**The records:**

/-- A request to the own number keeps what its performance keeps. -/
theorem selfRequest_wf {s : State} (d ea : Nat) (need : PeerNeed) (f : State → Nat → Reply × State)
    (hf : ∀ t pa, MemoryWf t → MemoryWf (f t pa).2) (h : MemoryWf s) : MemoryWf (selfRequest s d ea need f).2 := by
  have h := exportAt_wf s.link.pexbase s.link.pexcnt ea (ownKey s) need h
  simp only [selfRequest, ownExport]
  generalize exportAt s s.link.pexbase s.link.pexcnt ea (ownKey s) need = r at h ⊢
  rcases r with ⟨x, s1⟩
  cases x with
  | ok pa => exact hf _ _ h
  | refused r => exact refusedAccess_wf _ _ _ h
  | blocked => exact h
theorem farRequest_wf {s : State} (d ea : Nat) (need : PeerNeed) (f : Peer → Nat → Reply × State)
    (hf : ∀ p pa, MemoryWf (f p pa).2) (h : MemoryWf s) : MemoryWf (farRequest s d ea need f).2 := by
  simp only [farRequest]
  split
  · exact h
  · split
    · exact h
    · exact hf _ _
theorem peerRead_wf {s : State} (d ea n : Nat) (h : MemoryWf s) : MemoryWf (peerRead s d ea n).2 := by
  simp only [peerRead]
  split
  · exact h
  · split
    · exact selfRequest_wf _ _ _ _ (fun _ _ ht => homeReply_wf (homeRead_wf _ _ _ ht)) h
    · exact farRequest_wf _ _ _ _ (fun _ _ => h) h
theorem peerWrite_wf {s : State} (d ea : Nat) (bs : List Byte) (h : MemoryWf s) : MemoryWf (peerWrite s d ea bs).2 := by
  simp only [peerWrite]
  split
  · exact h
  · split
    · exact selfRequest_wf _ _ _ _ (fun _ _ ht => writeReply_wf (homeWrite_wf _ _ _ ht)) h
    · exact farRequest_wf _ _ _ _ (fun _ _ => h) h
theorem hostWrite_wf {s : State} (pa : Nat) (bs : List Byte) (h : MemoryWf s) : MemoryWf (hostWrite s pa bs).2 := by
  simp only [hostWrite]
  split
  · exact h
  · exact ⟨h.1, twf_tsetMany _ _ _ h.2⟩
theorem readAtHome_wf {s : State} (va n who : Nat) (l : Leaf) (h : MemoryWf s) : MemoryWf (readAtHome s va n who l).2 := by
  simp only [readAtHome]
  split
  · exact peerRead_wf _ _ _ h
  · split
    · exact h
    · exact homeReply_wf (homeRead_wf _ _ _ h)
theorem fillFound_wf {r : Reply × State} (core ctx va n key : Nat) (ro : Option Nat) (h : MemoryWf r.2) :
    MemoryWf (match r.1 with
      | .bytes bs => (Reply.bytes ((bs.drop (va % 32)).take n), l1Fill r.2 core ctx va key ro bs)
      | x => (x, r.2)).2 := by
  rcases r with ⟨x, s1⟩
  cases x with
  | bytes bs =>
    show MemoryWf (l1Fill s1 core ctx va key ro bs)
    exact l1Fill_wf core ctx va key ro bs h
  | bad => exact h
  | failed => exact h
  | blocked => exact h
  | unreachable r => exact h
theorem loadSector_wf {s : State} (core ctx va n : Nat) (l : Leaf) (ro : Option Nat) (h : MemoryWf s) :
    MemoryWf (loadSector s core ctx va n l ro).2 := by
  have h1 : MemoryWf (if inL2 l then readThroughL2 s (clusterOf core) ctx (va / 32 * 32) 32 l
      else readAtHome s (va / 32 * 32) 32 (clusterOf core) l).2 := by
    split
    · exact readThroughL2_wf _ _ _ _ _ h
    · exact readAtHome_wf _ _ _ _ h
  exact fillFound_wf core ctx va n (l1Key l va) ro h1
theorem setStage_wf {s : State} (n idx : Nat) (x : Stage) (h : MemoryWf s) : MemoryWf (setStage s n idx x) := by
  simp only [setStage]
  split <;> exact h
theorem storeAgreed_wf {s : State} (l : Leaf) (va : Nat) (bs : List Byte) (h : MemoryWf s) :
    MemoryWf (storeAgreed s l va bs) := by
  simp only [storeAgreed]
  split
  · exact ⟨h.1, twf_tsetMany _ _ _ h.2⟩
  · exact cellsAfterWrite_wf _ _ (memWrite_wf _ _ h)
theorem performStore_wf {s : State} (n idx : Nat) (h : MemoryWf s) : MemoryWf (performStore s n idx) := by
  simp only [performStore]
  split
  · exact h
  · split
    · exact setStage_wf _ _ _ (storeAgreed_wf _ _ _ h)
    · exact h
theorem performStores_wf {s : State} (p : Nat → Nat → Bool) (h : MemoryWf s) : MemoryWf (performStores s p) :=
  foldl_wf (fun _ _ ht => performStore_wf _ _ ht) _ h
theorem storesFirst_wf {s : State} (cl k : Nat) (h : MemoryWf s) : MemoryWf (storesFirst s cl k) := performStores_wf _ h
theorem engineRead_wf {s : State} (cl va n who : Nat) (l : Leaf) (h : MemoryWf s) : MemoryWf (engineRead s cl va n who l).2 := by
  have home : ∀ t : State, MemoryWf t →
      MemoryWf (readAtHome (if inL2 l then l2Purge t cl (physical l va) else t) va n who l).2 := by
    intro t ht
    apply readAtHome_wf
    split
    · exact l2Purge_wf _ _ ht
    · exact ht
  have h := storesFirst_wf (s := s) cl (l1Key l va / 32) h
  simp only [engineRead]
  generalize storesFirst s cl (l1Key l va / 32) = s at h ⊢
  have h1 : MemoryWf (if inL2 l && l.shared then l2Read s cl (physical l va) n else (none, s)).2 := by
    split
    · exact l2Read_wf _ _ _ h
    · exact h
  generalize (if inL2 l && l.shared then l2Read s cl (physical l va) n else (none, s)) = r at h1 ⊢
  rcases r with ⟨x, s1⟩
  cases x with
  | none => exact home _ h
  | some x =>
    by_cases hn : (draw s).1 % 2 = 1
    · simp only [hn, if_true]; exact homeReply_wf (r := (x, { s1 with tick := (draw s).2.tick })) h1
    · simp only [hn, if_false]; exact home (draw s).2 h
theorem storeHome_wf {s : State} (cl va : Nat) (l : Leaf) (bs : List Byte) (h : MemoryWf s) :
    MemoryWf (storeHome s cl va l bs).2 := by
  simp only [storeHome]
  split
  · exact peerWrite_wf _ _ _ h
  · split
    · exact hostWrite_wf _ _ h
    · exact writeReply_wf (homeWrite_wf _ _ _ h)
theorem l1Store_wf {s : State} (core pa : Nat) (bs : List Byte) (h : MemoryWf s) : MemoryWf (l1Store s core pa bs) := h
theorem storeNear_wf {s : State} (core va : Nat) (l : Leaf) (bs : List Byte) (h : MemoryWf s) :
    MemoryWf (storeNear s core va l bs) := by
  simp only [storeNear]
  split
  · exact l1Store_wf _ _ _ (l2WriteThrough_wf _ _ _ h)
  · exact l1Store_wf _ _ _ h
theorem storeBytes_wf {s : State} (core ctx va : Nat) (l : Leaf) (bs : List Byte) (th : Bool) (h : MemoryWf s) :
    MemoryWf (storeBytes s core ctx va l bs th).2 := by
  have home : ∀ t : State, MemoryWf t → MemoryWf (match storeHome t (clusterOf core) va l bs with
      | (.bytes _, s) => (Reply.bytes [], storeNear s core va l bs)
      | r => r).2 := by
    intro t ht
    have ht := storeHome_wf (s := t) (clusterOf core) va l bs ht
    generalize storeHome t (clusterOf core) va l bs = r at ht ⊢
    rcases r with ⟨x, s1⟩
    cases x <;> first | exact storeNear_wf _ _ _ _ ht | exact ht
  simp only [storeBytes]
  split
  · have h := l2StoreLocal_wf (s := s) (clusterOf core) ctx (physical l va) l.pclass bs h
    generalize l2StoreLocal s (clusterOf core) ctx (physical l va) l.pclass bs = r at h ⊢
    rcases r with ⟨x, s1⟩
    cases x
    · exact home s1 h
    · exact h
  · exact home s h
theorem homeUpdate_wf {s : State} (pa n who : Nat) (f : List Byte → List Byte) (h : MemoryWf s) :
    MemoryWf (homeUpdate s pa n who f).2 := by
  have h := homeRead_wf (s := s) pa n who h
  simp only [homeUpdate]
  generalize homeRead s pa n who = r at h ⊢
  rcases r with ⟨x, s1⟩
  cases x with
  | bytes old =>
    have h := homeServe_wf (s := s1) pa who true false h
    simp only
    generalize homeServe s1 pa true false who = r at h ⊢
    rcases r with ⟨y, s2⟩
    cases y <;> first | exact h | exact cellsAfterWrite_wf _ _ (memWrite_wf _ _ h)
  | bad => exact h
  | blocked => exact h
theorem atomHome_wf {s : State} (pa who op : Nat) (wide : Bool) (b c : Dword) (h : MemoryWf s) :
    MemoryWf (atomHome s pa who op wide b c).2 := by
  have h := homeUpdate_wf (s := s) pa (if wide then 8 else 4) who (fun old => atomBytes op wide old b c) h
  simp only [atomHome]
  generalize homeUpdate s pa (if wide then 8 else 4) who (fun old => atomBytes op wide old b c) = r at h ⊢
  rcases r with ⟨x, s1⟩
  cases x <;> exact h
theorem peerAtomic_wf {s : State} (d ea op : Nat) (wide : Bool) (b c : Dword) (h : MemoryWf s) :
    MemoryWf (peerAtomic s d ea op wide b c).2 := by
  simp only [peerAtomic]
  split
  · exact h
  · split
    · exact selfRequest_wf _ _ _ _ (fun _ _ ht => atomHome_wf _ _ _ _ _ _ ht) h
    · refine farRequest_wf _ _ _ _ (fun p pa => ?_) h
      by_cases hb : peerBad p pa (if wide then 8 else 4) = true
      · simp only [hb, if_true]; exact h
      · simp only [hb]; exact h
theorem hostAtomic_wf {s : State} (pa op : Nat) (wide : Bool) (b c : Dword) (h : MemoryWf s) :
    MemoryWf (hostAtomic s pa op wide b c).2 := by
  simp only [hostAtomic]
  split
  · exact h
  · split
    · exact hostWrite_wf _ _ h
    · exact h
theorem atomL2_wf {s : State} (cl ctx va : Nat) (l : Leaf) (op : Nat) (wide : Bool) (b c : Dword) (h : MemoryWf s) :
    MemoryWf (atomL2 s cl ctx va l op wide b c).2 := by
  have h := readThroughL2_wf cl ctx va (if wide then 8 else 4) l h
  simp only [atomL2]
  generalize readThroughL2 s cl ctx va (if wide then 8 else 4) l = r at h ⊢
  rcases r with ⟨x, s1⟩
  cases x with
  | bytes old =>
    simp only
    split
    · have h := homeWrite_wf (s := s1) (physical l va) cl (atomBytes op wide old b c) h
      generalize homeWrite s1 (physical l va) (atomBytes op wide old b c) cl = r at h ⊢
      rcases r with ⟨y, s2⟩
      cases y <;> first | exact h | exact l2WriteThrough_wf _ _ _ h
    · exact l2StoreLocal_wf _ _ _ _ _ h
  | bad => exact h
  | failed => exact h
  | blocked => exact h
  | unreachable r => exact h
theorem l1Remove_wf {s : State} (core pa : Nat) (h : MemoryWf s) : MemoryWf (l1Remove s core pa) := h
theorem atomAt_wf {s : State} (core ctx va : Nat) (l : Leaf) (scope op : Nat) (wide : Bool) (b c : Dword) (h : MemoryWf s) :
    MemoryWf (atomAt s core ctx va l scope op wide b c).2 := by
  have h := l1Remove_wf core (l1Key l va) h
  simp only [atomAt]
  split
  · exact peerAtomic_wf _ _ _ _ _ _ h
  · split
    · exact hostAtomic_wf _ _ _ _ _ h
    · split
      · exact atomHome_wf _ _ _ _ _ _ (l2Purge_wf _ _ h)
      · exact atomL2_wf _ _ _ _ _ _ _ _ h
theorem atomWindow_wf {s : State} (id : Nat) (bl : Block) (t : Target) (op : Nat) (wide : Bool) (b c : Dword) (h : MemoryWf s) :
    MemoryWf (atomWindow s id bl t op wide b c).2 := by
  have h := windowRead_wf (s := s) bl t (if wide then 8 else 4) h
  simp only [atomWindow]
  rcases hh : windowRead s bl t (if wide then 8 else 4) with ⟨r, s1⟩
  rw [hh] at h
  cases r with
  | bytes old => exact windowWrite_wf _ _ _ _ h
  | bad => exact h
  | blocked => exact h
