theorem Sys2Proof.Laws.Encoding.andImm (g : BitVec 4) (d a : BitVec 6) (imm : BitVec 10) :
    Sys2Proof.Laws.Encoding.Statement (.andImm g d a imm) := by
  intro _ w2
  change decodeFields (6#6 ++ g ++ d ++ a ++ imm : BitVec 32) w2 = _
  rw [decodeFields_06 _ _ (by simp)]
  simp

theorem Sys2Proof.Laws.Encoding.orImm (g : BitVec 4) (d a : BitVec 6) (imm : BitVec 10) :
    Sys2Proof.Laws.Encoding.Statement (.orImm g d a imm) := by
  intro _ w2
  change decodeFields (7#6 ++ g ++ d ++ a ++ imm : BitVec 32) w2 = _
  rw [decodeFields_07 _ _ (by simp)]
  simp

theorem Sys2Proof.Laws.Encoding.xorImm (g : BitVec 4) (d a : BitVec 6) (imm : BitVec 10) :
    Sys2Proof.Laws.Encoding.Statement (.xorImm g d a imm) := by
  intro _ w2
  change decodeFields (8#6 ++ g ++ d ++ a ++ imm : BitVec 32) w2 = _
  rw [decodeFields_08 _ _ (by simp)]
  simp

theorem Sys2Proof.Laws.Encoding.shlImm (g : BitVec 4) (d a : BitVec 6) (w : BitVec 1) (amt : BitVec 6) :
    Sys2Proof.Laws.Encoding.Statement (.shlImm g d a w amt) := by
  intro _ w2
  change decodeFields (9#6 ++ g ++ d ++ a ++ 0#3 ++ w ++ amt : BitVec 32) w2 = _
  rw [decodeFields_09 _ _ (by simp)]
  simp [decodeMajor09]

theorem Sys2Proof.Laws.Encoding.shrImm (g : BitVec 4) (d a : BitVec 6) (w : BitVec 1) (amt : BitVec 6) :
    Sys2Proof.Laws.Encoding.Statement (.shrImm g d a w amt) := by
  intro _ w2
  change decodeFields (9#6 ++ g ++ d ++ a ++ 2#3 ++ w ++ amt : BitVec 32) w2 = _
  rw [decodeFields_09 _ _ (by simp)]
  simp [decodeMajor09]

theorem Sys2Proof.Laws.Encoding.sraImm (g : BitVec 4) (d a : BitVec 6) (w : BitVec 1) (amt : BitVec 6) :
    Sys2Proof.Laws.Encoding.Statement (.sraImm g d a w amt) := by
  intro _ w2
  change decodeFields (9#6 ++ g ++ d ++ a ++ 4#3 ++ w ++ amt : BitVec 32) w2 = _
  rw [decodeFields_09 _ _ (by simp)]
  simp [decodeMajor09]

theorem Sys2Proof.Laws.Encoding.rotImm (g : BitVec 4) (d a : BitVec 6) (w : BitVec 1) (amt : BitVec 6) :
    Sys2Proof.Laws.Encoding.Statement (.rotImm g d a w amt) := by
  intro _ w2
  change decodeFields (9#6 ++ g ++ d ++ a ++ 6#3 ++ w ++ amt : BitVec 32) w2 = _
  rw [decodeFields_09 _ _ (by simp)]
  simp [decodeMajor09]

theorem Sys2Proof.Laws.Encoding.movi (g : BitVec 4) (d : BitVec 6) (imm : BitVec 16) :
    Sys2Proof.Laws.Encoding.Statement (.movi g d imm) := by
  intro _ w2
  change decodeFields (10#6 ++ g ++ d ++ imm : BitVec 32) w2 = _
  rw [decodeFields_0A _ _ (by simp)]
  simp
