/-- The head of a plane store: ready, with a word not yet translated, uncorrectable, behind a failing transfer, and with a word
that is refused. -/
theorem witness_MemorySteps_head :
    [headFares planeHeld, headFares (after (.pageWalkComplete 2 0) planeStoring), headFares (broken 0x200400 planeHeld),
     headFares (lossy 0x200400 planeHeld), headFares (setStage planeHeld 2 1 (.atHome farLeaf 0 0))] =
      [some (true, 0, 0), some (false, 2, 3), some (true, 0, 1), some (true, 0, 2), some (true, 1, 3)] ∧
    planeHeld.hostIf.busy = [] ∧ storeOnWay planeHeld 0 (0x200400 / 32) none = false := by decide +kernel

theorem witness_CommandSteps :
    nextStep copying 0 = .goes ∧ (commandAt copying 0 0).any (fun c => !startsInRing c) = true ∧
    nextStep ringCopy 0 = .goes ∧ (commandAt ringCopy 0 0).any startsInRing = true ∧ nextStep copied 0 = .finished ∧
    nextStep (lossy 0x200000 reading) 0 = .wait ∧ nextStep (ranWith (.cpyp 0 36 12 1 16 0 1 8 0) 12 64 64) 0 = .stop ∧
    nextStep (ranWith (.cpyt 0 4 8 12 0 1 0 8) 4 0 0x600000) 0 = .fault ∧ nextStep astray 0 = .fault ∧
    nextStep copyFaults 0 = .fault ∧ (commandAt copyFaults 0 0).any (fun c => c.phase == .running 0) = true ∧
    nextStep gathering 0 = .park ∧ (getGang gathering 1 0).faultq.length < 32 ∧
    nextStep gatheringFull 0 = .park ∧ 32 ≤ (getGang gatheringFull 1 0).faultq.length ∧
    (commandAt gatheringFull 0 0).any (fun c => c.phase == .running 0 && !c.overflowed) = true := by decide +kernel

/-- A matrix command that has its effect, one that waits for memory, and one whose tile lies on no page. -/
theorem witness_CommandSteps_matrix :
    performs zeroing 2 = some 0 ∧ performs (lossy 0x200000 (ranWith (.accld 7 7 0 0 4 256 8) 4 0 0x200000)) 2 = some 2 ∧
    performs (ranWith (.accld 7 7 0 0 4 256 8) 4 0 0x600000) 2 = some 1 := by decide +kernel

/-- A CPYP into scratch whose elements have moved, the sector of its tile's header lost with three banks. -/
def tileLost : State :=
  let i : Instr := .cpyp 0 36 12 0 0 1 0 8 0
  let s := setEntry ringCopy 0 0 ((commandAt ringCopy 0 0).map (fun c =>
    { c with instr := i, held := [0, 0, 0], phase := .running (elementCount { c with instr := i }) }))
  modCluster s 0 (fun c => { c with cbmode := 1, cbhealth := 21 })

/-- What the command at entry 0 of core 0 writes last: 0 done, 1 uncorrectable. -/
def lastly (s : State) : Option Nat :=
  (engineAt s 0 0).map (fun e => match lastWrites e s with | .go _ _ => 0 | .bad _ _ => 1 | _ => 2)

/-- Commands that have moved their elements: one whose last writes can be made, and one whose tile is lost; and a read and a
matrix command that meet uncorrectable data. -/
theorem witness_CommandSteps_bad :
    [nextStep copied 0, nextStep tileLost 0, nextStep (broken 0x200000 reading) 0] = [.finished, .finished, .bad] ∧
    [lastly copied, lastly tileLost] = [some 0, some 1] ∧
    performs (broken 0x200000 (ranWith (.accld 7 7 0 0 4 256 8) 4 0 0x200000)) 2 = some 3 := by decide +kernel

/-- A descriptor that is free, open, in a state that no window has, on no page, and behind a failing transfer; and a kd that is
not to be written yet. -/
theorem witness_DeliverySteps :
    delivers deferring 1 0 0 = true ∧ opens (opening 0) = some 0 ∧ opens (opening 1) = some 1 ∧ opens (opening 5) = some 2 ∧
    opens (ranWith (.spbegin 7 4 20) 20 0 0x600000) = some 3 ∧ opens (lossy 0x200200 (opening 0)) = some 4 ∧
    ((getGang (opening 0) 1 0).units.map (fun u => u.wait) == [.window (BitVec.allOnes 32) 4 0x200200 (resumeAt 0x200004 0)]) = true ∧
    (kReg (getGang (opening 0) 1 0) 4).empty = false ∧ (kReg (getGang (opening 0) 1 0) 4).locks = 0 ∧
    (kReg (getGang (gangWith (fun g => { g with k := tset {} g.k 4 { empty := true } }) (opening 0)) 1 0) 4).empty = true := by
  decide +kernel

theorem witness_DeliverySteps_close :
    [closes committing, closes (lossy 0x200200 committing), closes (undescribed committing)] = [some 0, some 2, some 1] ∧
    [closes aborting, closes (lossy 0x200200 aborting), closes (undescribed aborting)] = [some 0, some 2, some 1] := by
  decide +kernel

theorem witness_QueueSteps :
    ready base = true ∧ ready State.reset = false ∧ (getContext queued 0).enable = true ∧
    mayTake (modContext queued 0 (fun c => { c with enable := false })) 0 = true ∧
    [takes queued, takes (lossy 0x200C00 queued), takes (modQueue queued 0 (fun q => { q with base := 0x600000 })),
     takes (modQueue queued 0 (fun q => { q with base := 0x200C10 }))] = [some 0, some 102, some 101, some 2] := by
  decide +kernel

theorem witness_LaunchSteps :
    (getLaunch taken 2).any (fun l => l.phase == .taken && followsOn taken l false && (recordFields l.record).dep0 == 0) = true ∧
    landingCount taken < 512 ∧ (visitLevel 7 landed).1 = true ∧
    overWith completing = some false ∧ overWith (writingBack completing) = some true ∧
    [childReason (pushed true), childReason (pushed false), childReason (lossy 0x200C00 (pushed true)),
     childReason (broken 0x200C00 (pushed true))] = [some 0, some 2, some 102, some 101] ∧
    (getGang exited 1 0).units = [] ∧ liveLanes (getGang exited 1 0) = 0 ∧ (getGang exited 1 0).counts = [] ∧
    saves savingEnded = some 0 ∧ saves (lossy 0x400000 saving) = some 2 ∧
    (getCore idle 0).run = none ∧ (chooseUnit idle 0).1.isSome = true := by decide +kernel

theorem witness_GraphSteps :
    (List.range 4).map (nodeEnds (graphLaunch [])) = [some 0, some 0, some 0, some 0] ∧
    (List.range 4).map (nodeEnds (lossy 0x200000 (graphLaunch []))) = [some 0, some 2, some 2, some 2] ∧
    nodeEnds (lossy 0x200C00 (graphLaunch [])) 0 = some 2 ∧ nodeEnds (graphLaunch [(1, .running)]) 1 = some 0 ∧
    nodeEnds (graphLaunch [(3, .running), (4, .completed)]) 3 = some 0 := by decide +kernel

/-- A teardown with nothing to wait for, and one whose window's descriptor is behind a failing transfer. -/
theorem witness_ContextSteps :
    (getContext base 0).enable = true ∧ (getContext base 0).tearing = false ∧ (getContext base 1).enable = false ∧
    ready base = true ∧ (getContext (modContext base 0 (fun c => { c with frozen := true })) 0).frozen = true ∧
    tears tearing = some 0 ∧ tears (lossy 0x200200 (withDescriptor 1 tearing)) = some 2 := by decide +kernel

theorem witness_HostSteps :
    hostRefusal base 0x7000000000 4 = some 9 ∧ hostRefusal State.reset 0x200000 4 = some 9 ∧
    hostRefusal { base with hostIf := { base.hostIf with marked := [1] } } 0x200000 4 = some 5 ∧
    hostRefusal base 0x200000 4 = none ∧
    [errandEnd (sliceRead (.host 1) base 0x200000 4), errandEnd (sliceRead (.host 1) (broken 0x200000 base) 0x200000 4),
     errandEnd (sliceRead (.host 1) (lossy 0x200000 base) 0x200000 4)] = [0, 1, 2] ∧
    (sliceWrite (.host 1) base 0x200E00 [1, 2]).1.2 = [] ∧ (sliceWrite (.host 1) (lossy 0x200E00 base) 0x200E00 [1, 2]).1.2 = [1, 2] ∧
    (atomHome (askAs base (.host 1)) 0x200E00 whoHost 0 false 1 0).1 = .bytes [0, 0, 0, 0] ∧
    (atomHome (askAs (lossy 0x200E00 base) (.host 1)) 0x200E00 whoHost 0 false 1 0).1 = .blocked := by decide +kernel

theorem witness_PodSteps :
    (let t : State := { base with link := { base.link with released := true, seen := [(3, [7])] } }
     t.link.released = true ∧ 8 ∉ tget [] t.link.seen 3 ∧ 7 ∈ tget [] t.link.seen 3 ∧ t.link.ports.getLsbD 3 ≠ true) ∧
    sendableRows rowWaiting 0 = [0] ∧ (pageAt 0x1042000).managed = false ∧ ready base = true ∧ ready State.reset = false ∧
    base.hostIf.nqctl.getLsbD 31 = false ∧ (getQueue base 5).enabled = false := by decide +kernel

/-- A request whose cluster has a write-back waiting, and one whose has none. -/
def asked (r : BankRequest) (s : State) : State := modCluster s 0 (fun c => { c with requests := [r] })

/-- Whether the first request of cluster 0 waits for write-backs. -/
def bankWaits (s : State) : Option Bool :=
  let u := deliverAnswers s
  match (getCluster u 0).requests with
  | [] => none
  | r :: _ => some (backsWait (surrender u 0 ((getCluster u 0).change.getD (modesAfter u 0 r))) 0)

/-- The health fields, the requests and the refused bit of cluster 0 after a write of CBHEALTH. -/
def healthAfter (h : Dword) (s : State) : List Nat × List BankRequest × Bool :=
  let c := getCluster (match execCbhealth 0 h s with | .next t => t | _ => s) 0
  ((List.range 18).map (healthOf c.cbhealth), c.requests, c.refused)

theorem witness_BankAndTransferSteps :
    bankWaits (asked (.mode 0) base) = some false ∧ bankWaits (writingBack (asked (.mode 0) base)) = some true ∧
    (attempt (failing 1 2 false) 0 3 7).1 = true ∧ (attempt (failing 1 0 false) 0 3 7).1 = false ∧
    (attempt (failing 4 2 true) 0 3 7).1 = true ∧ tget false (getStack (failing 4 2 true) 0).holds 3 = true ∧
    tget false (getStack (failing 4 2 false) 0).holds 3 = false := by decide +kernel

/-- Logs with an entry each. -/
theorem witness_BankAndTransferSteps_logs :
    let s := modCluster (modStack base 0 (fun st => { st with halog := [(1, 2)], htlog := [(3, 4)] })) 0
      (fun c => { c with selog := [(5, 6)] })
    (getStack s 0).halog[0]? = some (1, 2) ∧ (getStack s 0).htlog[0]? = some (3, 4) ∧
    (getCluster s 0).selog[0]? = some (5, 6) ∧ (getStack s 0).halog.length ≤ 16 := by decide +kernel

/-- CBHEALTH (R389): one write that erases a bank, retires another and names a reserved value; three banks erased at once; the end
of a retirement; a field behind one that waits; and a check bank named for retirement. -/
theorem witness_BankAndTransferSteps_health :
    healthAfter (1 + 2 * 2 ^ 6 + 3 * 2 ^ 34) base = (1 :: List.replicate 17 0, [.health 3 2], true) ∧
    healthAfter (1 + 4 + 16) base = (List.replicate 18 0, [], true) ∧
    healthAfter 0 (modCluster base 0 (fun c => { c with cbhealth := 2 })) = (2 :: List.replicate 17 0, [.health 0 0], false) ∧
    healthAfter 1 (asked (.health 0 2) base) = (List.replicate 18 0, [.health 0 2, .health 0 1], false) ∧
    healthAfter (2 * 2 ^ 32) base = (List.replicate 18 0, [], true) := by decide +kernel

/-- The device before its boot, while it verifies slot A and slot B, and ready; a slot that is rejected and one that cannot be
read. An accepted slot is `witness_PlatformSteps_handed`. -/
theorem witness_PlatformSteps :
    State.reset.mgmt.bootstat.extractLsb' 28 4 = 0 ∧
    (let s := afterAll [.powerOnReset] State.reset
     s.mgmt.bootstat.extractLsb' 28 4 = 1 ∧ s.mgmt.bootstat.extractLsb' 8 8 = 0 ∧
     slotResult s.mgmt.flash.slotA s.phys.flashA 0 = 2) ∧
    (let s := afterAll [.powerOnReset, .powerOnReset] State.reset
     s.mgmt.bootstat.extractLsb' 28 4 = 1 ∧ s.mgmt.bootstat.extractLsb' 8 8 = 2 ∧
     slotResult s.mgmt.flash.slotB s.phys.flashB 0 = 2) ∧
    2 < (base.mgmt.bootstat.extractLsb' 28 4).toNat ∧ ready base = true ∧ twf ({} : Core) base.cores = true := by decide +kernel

**Work to be completed:** Beginning at the opening line of the data, transcribe each line exactly until you reach the line with "generalize exportAt s", which you also include, and go no further.

**Finished task:**
/-- A request to the own number keeps what its performance keeps. -/
theorem selfRequest_wf {s : State} (d ea : Nat) (need : PeerNeed) (f : State → Nat → Reply × State)
    (hf : ∀ t pa, MemoryWf t → MemoryWf (f t pa).2) (h : MemoryWf s) : MemoryWf (selfRequest s d ea need f).2 := by
  have h := exportAt_wf s.link.pexbase s.link.pexcnt ea (ownKey s) need h
  simp only [selfRequest, ownExport]
  generalize exportAt s s.link.pexbase s.link.pexcnt ea (ownKey s) need = r at h ⊢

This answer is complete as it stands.